Saved entries:
_ _ _ _ _ _ _
/-- One group into one column of an array (R282 to R284, R302). -/
def mmaGroup (k : Kettle) (i a col tile e g : Nat) (codes : List Nat) (scales : List Byte) (first : Bool) :
    Kettle × Nat :=
  let t := k.tile a tile
  (List.range 16).foldl (fun (k, fl) r =>
    let old := k.aget a r col
    if bit (kM i) 2 then
      let sum := intGroup (kFmt i) t.fmt codes ((List.range g).map fun q => (t.rows.getD r []).getD (e + q) 0)
      let (v, sat) := satI32 ((if first then 0 else signed 32 old) + sum)
      (k.aput a r col (wrap 32 v), if sat then fl ||| flIsat else fl)
    else
      let (x, f1) := groupOf (kFmt i) codes scales (t.row r e g)
      let (v, f2) := if first then (x, 0) else accAdd old x
      (k.aput a r col v, fl ||| f1 ||| f2)) (k, 0)

/-- The scale bytes of MMA group j (R308). -/
def State.mmaScales (s : State) (n i a j g p : Nat) : Except KStop (List Byte) :=
  let k := s.kettle n
  let base := k.sget (kSC i)
  let (off, len) := if isMx (kFmt i) then (j * (g / 32), g / 32) else (4 * (j / p), 4)
  if !isMx (kFmt i) && !isRs (kFmt i) then .ok []
  else if bit (kB i) 3 then
    s.ringRead n (bits (kB i) 2 0 + (if bit (kM i) 0 then a else 0)) (base * 64 + off) len false
  else s.kRead n (base + off) len false

/-- One group of an MMA on one array. -/
def mmaOne (s : State) (n i a j : Nat) : Except KStop (State × Nat) :=
  let k := s.kettle n
  let p := bits (kX i) 7 0
  let ft := (k.tile a (kD i)).fmt
  let g := groupLen (kFmt i) ft
  let bytes := g * elemWidth (kFmt i) / 8
  let e := j % p * g
  let tile := kD i + e / 128
  let col := bits (kX i) 14 8 + j / p
  let four := bit (kM i) 0
  if tile > 3 ∨ col > 127 then .error (.err .invalid 2 0 [])
  else if ¬ streamFmts.contains (kFmt i) ∨ groupLen (kFmt i) (k.tile a tile).fmt ≠ g then .error (.err .invalid 1 0 [])
  else if bit (kM i) 2 ∧ ¬ ((kFmt i = 10 ∨ kFmt i = 11) ∧ ((k.tile a tile).fmt = 10 ∨ (k.tile a tile).fmt = 11)) then
    .error (.err .invalid 1 0 [])
  else
    let src := if bit (kA i) 4 then s.ringRead n (bits (kA i) 2 0 + (if four then a else 0)) (k.addr i * 64 + j * bytes) bytes false
      else if k.addr i % 16 ≠ 0 then .error (.err .invalid 6 0 [])
      else s.kRead n (k.addr i + (if four then a * kN i * bytes else 0) + j * bytes) bytes false
    match src with
    | .error e => .error e
    | .ok d =>
      match s.mmaScales n i a j g p with
      | .error e => .error e
      | .ok sc =>
        let (k', fl) := mmaGroup k i a col tile (e % 128) g (unpack (elemWidth (kFmt i)) g d) sc (bit (kM i) 1 && j % p = 0)
        .ok (s.setKettle n k', fl)

/-- Groups taken: each counts, and sets its flags (R292). -/
def State.kGroups (s : State) (n groups fl : Nat) : State :=
  (s.kFlags n fl).bump (Reg.KTL_ACT n) Reg.KTL_ACT_ACTIVE groups

/-- MMA (R302): every group on every array named; an error leaves what the groups before it counted. -/
def kMma : KOp := fun s n i =>
  let r := ((List.range (kN i)).flatMap fun j => (kArrays i).map fun a => (j, a)).foldl
    (fun (r : Except KStop (State × Nat × Nat)) (j, a) =>
      match r with
      | .error e => .error e
      | .ok (s, g, fl) =>
        match mmaOne s n i a j with
        | .ok (s, f) => .ok (s, g + 1, fl ||| f)
        | .error (.err st c code r) => .error (.after g fl (.err st c code r))
        | .error e => .error e) (.ok (s, 0, 0))
  match r with
  | .ok (s, g, fl) => .ok (s.kGroups n g fl)
  | .error e => .error e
_ _ _ _ _ _ _
[Task directions]
Above are the records; from them, give again exactly the lines from the one containing "let base := k.sget (kSC i)" through the one containing "let ft := (k.tile a (kD i)).fmt", both included.

[Result of the task]
  let base := k.sget (kSC i)
  let (off, len) := if isMx (kFmt i) then (j * (g / 32), g / 32) else (4 * (j / p), 4)
  if !isMx (kFmt i) && !isRs (kFmt i) then .ok []
  else if bit (kB i) 3 then
    s.ringRead n (bits (kB i) 2 0 + (if bit (kM i) 0 then a else 0)) (base * 64 + off) len false
  else s.kRead n (base + off) len false

/-- One group of an MMA on one array. -/
def mmaOne (s : State) (n i a j : Nat) : Except KStop (State × Nat) :=
  let k := s.kettle n
  let p := bits (kX i) 7 0
  let ft := (k.tile a (kD i)).fmt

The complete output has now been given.